Information provided:
-- ==== Sys2Proof/Laws/State.lean ====
section
/-! SUPPORT. Laws/State.lean: one lemma per field and named update, each by rfl, so that no later
proof unfolds a record update. -/

namespace Sys2Proof.Machine

/-! ### setV -/

@[simp] theorem State.setV_params (s : State) (r : Reg) (x : Value) : (s.setV r x).params = s.params := rfl
@[simp] theorem State.setV_buf (s : State) (r : Reg) (x : Value) : (s.setV r x).buf = s.buf := rfl
@[simp] theorem State.setV_doneIe (s : State) (r : Reg) (x : Value) : (s.setV r x).doneIe = s.doneIe := rfl
@[simp] theorem State.setV_errIe (s : State) (r : Reg) (x : Value) : (s.setV r x).errIe = s.errIe := rfl
@[simp] theorem State.setV_done (s : State) (r : Reg) (x : Value) : (s.setV r x).done = s.done := rfl
@[simp] theorem State.setV_movf (s : State) (r : Reg) (x : Value) : (s.setV r x).movf = s.movf := rfl
@[simp] theorem State.setV_cmp (s : State) (r : Reg) (x : Value) : (s.setV r x).cmp = s.cmp := rfl
@[simp] theorem State.setV_err (s : State) (r : Reg) (x : Value) : (s.setV r x).err = s.err := rfl
@[simp] theorem State.setV_len (s : State) (r : Reg) (x : Value) : (s.setV r x).len = s.len := rfl
@[simp] theorem State.setV_scalar (s : State) (r : Reg) (x : Value) : (s.setV r x).scalar = s.scalar := rfl
@[simp] theorem State.setV_inFlight (s : State) (r : Reg) (x : Value) : (s.setV r x).inFlight = s.inFlight := rfl
@[simp] theorem State.setV_response (s : State) (r : Reg) (x : Value) : (s.setV r x).response = s.response := rfl
@[simp] theorem State.setV_schedule (s : State) (r : Reg) (x : Value) : (s.setV r x).schedule = s.schedule := rfl
@[simp] theorem State.setV_draws (s : State) (r : Reg) (x : Value) : (s.setV r x).draws = s.draws := rfl

/-! ### finish -/

@[simp] theorem State.finish_params (s : State) : (s.finish).params = s.params := rfl
@[simp] theorem State.finish_v (s : State) : (s.finish).v = s.v := rfl
@[simp] theorem State.finish_buf (s : State) : (s.finish).buf = s.buf := rfl
@[simp] theorem State.finish_doneIe (s : State) : (s.finish).doneIe = s.doneIe := rfl
@[simp] theorem State.finish_errIe (s : State) : (s.finish).errIe = s.errIe := rfl
@[simp] theorem State.finish_movf (s : State) : (s.finish).movf = s.movf := rfl
@[simp] theorem State.finish_cmp (s : State) : (s.finish).cmp = s.cmp := rfl
@[simp] theorem State.finish_err (s : State) : (s.finish).err = s.err := rfl
@[simp] theorem State.finish_len (s : State) : (s.finish).len = s.len := rfl
@[simp] theorem State.finish_scalar (s : State) : (s.finish).scalar = s.scalar := rfl
@[simp] theorem State.finish_response (s : State) : (s.finish).response = s.response := rfl
@[simp] theorem State.finish_schedule (s : State) : (s.finish).schedule = s.schedule := rfl
@[simp] theorem State.finish_draws (s : State) : (s.finish).draws = s.draws := rfl

/-! ### recordErr -/

@[simp] theorem State.recordErr_params (s : State) (e : ErrCode) : (s.recordErr e).params = s.params := rfl
@[simp] theorem State.recordErr_v (s : State) (e : ErrCode) : (s.recordErr e).v = s.v := rfl
@[simp] theorem State.recordErr_buf (s : State) (e : ErrCode) : (s.recordErr e).buf = s.buf := rfl
@[simp] theorem State.recordErr_doneIe (s : State) (e : ErrCode) : (s.recordErr e).doneIe = s.doneIe := rfl
@[simp] theorem State.recordErr_errIe (s : State) (e : ErrCode) : (s.recordErr e).errIe = s.errIe := rfl
@[simp] theorem State.recordErr_done (s : State) (e : ErrCode) : (s.recordErr e).done = s.done := rfl
@[simp] theorem State.recordErr_movf (s : State) (e : ErrCode) : (s.recordErr e).movf = s.movf := rfl
@[simp] theorem State.recordErr_cmp (s : State) (e : ErrCode) : (s.recordErr e).cmp = s.cmp := rfl
@[simp] theorem State.recordErr_len (s : State) (e : ErrCode) : (s.recordErr e).len = s.len := rfl
@[simp] theorem State.recordErr_scalar (s : State) (e : ErrCode) : (s.recordErr e).scalar = s.scalar := rfl
@[simp] theorem State.recordErr_inFlight (s : State) (e : ErrCode) : (s.recordErr e).inFlight = s.inFlight := rfl
@[simp] theorem State.recordErr_response (s : State) (e : ErrCode) : (s.recordErr e).response = s.response := rfl
@[simp] theorem State.recordErr_schedule (s : State) (e : ErrCode) : (s.recordErr e).schedule = s.schedule := rfl
@[simp] theorem State.recordErr_draws (s : State) (e : ErrCode) : (s.recordErr e).draws = s.draws := rfl

/-! ### raiseBusy -/

@[simp] theorem State.raiseBusy_params (s : State) : (s.raiseBusy).params = s.params := rfl
@[simp] theorem State.raiseBusy_v (s : State) : (s.raiseBusy).v = s.v := rfl
@[simp] theorem State.raiseBusy_buf (s : State) : (s.raiseBusy).buf = s.buf := rfl
@[simp] theorem State.raiseBusy_doneIe (s : State) : (s.raiseBusy).doneIe = s.doneIe := rfl
@[simp] theorem State.raiseBusy_errIe (s : State) : (s.raiseBusy).errIe = s.errIe := rfl
@[simp] theorem State.raiseBusy_done (s : State) : (s.raiseBusy).done = s.done := rfl
@[simp] theorem State.raiseBusy_movf (s : State) : (s.raiseBusy).movf = s.movf := rfl
@[simp] theorem State.raiseBusy_cmp (s : State) : (s.raiseBusy).cmp = s.cmp := rfl
@[simp] theorem State.raiseBusy_len (s : State) : (s.raiseBusy).len = s.len := rfl
@[simp] theorem State.raiseBusy_scalar (s : State) : (s.raiseBusy).scalar = s.scalar := rfl
@[simp] theorem State.raiseBusy_inFlight (s : State) : (s.raiseBusy).inFlight = s.inFlight := rfl
@[simp] theorem State.raiseBusy_response (s : State) : (s.raiseBusy).response = s.response := rfl
@[simp] theorem State.raiseBusy_schedule (s : State) : (s.raiseBusy).schedule = s.schedule := rfl
@[simp] theorem State.raiseBusy_draws (s : State) : (s.raiseBusy).draws = s.draws := rfl

/-! ### clearErr -/

@[simp] theorem State.clearErr_params (s : State) : (s.clearErr).params = s.params := rfl
@[simp] theorem State.clearErr_v (s : State) : (s.clearErr).v = s.v := rfl
@[simp] theorem State.clearErr_buf (s : State) : (s.clearErr).buf = s.buf := rfl
@[simp] theorem State.clearErr_doneIe (s : State) : (s.clearErr).doneIe = s.doneIe := rfl
@[simp] theorem State.clearErr_errIe (s : State) : (s.clearErr).errIe = s.errIe := rfl
@[simp] theorem State.clearErr_done (s : State) : (s.clearErr).done = s.done := rfl
@[simp] theorem State.clearErr_movf (s : State) : (s.clearErr).movf = s.movf := rfl
@[simp] theorem State.clearErr_cmp (s : State) : (s.clearErr).cmp = s.cmp := rfl
@[simp] theorem State.clearErr_len (s : State) : (s.clearErr).len = s.len := rfl
@[simp] theorem State.clearErr_scalar (s : State) : (s.clearErr).scalar = s.scalar := rfl
@[simp] theorem State.clearErr_inFlight (s : State) : (s.clearErr).inFlight = s.inFlight := rfl
@[simp] theorem State.clearErr_response (s : State) : (s.clearErr).response = s.response := rfl
@[simp] theorem State.clearErr_schedule (s : State) : (s.clearErr).schedule = s.schedule := rfl
@[simp] theorem State.clearErr_draws (s : State) : (s.clearErr).draws = s.draws := rfl

/-! ### clearDone -/

@[simp] theorem State.clearDone_params (s : State) : (s.clearDone).params = s.params := rfl
@[simp] theorem State.clearDone_v (s : State) : (s.clearDone).v = s.v := rfl
@[simp] theorem State.clearDone_buf (s : State) : (s.clearDone).buf = s.buf := rfl
@[simp] theorem State.clearDone_doneIe (s : State) : (s.clearDone).doneIe = s.doneIe := rfl
@[simp] theorem State.clearDone_errIe (s : State) : (s.clearDone).errIe = s.errIe := rfl
@[simp] theorem State.clearDone_movf (s : State) : (s.clearDone).movf = s.movf := rfl
@[simp] theorem State.clearDone_cmp (s : State) : (s.clearDone).cmp = s.cmp := rfl
@[simp] theorem State.clearDone_err (s : State) : (s.clearDone).err = s.err := rfl
@[simp] theorem State.clearDone_len (s : State) : (s.clearDone).len = s.len := rfl
@[simp] theorem State.clearDone_scalar (s : State) : (s.clearDone).scalar = s.scalar := rfl
@[simp] theorem State.clearDone_inFlight (s : State) : (s.clearDone).inFlight = s.inFlight := rfl
@[simp] theorem State.clearDone_response (s : State) : (s.clearDone).response = s.response := rfl
@[simp] theorem State.clearDone_schedule (s : State) : (s.clearDone).schedule = s.schedule := rfl
@[simp] theorem State.clearDone_draws (s : State) : (s.clearDone).draws = s.draws := rfl

/-! ### writeCtrl -/

@[simp] theorem State.writeCtrl_params (s : State) (w : Word) : (s.writeCtrl w).params = s.params := rfl
@[simp] theorem State.writeCtrl_v (s : State) (w : Word) : (s.writeCtrl w).v = s.v := rfl
@[simp] theorem State.writeCtrl_buf (s : State) (w : Word) : (s.writeCtrl w).buf = s.buf := rfl
@[simp] theorem State.writeCtrl_done (s : State) (w : Word) : (s.writeCtrl w).done = s.done := rfl
@[simp] theorem State.writeCtrl_movf (s : State) (w : Word) : (s.writeCtrl w).movf = s.movf := rfl
@[simp] theorem State.writeCtrl_cmp (s : State) (w : Word) : (s.writeCtrl w).cmp = s.cmp := rfl
@[simp] theorem State.writeCtrl_err (s : State) (w : Word) : (s.writeCtrl w).err = s.err := rfl
@[simp] theorem State.writeCtrl_len (s : State) (w : Word) : (s.writeCtrl w).len = s.len := rfl
@[simp] theorem State.writeCtrl_scalar (s : State) (w : Word) : (s.writeCtrl w).scalar = s.scalar := rfl
@[simp] theorem State.writeCtrl_inFlight (s : State) (w : Word) : (s.writeCtrl w).inFlight = s.inFlight := rfl
@[simp] theorem State.writeCtrl_response (s : State) (w : Word) : (s.writeCtrl w).response = s.response := rfl
@[simp] theorem State.writeCtrl_schedule (s : State) (w : Word) : (s.writeCtrl w).schedule = s.schedule := rfl
@[simp] theorem State.writeCtrl_draws (s : State) (w : Word) : (s.writeCtrl w).draws = s.draws := rfl

/-! ### writeBufWord -/

@[simp] theorem State.writeBufWord_params (s : State) (k : Nat) (w : Word) : (s.writeBufWord k w).params = s.params := rfl
@[simp] theorem State.writeBufWord_v (s : State) (k : Nat) (w : Word) : (s.writeBufWord k w).v = s.v := rfl
@[simp] theorem State.writeBufWord_doneIe (s : State) (k : Nat) (w : Word) : (s.writeBufWord k w).doneIe = s.doneIe := rfl
@[simp] theorem State.writeBufWord_errIe (s : State) (k : Nat) (w : Word) : (s.writeBufWord k w).errIe = s.errIe := rfl
@[simp] theorem State.writeBufWord_done (s : State) (k : Nat) (w : Word) : (s.writeBufWord k w).done = s.done := rfl
@[simp] theorem State.writeBufWord_movf (s : State) (k : Nat) (w : Word) : (s.writeBufWord k w).movf = s.movf := rfl
@[simp] theorem State.writeBufWord_cmp (s : State) (k : Nat) (w : Word) : (s.writeBufWord k w).cmp = s.cmp := rfl
@[simp] theorem State.writeBufWord_err (s : State) (k : Nat) (w : Word) : (s.writeBufWord k w).err = s.err := rfl
@[simp] theorem State.writeBufWord_len (s : State) (k : Nat) (w : Word) : (s.writeBufWord k w).len = s.len := rfl
@[simp] theorem State.writeBufWord_scalar (s : State) (k : Nat) (w : Word) : (s.writeBufWord k w).scalar = s.scalar := rfl
@[simp] theorem State.writeBufWord_inFlight (s : State) (k : Nat) (w : Word) : (s.writeBufWord k w).inFlight = s.inFlight := rfl
@[simp] theorem State.writeBufWord_response (s : State) (k : Nat) (w : Word) : (s.writeBufWord k w).response = s.response := rfl
@[simp] theorem State.writeBufWord_schedule (s : State) (k : Nat) (w : Word) : (s.writeBufWord k w).schedule = s.schedule := rfl
@[simp] theorem State.writeBufWord_draws (s : State) (k : Nat) (w : Word) : (s.writeBufWord k w).draws = s.draws := rfl

/-! ### tick -/

@[simp] theorem State.tick_params (s : State) : (s.tick).params = s.params := rfl
@[simp] theorem State.tick_v (s : State) : (s.tick).v = s.v := rfl
@[simp] theorem State.tick_buf (s : State) : (s.tick).buf = s.buf := rfl
@[simp] theorem State.tick_doneIe (s : State) : (s.tick).doneIe = s.doneIe := rfl
@[simp] theorem State.tick_errIe (s : State) : (s.tick).errIe = s.errIe := rfl
@[simp] theorem State.tick_done (s : State) : (s.tick).done = s.done := rfl
@[simp] theorem State.tick_movf (s : State) : (s.tick).movf = s.movf := rfl
@[simp] theorem State.tick_cmp (s : State) : (s.tick).cmp = s.cmp := rfl
@[simp] theorem State.tick_err (s : State) : (s.tick).err = s.err := rfl
@[simp] theorem State.tick_len (s : State) : (s.tick).len = s.len := rfl
@[simp] theorem State.tick_scalar (s : State) : (s.tick).scalar = s.scalar := rfl
@[simp] theorem State.tick_inFlight (s : State) : (s.tick).inFlight = s.inFlight := rfl
@[simp] theorem State.tick_response (s : State) : (s.tick).response = s.response := rfl
@[simp] theorem State.tick_schedule (s : State) : (s.tick).schedule = s.schedule := rfl

/-! ### The fields the updates write, and the views -/

@[simp] theorem State.setV_v (s : State) (r : Reg) (x : Value) : (s.setV r x).v = s.v.set r x := rfl
@[simp] theorem State.finish_inFlight (s : State) : s.finish.inFlight = none := rfl
@[simp] theorem State.finish_done (s : State) : s.finish.done = true := rfl
@[simp] theorem State.recordErr_err (s : State) (e : ErrCode) :
    (s.recordErr e).err = if s.err = .none then e else s.err := rfl
@[simp] theorem State.raiseBusy_err (s : State) :
    s.raiseBusy.err = if s.err = .none then .busy else s.err := rfl
@[simp] theorem State.clearErr_err (s : State) : s.clearErr.err = .none := rfl
@[simp] theorem State.clearDone_done (s : State) : s.clearDone.done = false := rfl
@[simp] theorem State.writeCtrl_doneIe (s : State) (w : Word) :
    (s.writeCtrl w).doneIe = w.getLsbD 0 := rfl
@[simp] theorem State.writeCtrl_errIe (s : State) (w : Word) :
    (s.writeCtrl w).errIe = w.getLsbD 1 := rfl
@[simp] theorem State.tick_draws (s : State) : s.tick.draws = s.draws + 1 := rfl

@[simp] theorem State.setV_limbs (s : State) (r : Reg) (x : Value) :
    (s.setV r x).limbs = s.limbs := rfl
@[simp] theorem State.finish_limbs (s : State) : s.finish.limbs = s.limbs := rfl
@[simp] theorem State.recordErr_limbs (s : State) (e : ErrCode) :
    (s.recordErr e).limbs = s.limbs := rfl
@[simp] theorem State.tick_limbs (s : State) : s.tick.limbs = s.limbs := rfl
@[simp] theorem State.finish_getV (s : State) (r : Reg) : s.finish.getV r = s.getV r := rfl
@[simp] theorem State.recordErr_getV (s : State) (e : ErrCode) (r : Reg) :
    (s.recordErr e).getV r = s.getV r := rfl
@[simp] theorem State.tick_getV (s : State) (r : Reg) : s.tick.getV r = s.getV r := rfl
@[simp] theorem State.finish_busy (s : State) : s.finish.busy = false := rfl
@[simp] theorem State.tick_busy (s : State) : s.tick.busy = s.busy := rfl

/-- Read after write of a value register. -/
theorem State.getV_setV (s : State) (r q : Reg) (x : Value) :
    (s.setV r x).getV q = if r = q then x else s.getV q := by
  simp only [State.getV, State.setV, Fin.getElem_fin, Vector.getElem_set, Fin.ext_iff]

@[simp] theorem State.getV_setV_same (s : State) (r : Reg) (x : Value) :
    (s.setV r x).getV r = x := by
  simp [State.getV_setV]

theorem State.getV_setV_other (s : State) {r q : Reg} (x : Value) (h : r ≠ q) :
    (s.setV r x).getV q = s.getV q := by
  simp [State.getV_setV, h]

/-- Writing back what a register holds changes nothing. -/
theorem State.setV_getV (s : State) (r : Reg) : s.setV r (s.getV r) = s := by
  simp [State.setV, State.getV]

end Sys2Proof.Machine
end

What to work on:
A word-for-word copy of the lines above from the one with "(s.finish).params = s.params := rfl" through the one with "### recordErr -/", inclusive, is the only output wanted.

Response area:
@[simp] theorem State.finish_params (s : State) : (s.finish).params = s.params := rfl
@[simp] theorem State.finish_v (s : State) : (s.finish).v = s.v := rfl
@[simp] theorem State.finish_buf (s : State) : (s.finish).buf = s.buf := rfl
@[simp] theorem State.finish_doneIe (s : State) : (s.finish).doneIe = s.doneIe := rfl
@[simp] theorem State.finish_errIe (s : State) : (s.finish).errIe = s.errIe := rfl
@[simp] theorem State.finish_movf (s : State) : (s.finish).movf = s.movf := rfl
@[simp] theorem State.finish_cmp (s : State) : (s.finish).cmp = s.cmp := rfl
@[simp] theorem State.finish_err (s : State) : (s.finish).err = s.err := rfl
@[simp] theorem State.finish_len (s : State) : (s.finish).len = s.len := rfl
@[simp] theorem State.finish_scalar (s : State) : (s.finish).scalar = s.scalar := rfl
@[simp] theorem State.finish_response (s : State) : (s.finish).response = s.response := rfl
@[simp] theorem State.finish_schedule (s : State) : (s.finish).schedule = s.schedule := rfl
@[simp] theorem State.finish_draws (s : State) : (s.finish).draws = s.draws := rfl

/-! ### recordErr -/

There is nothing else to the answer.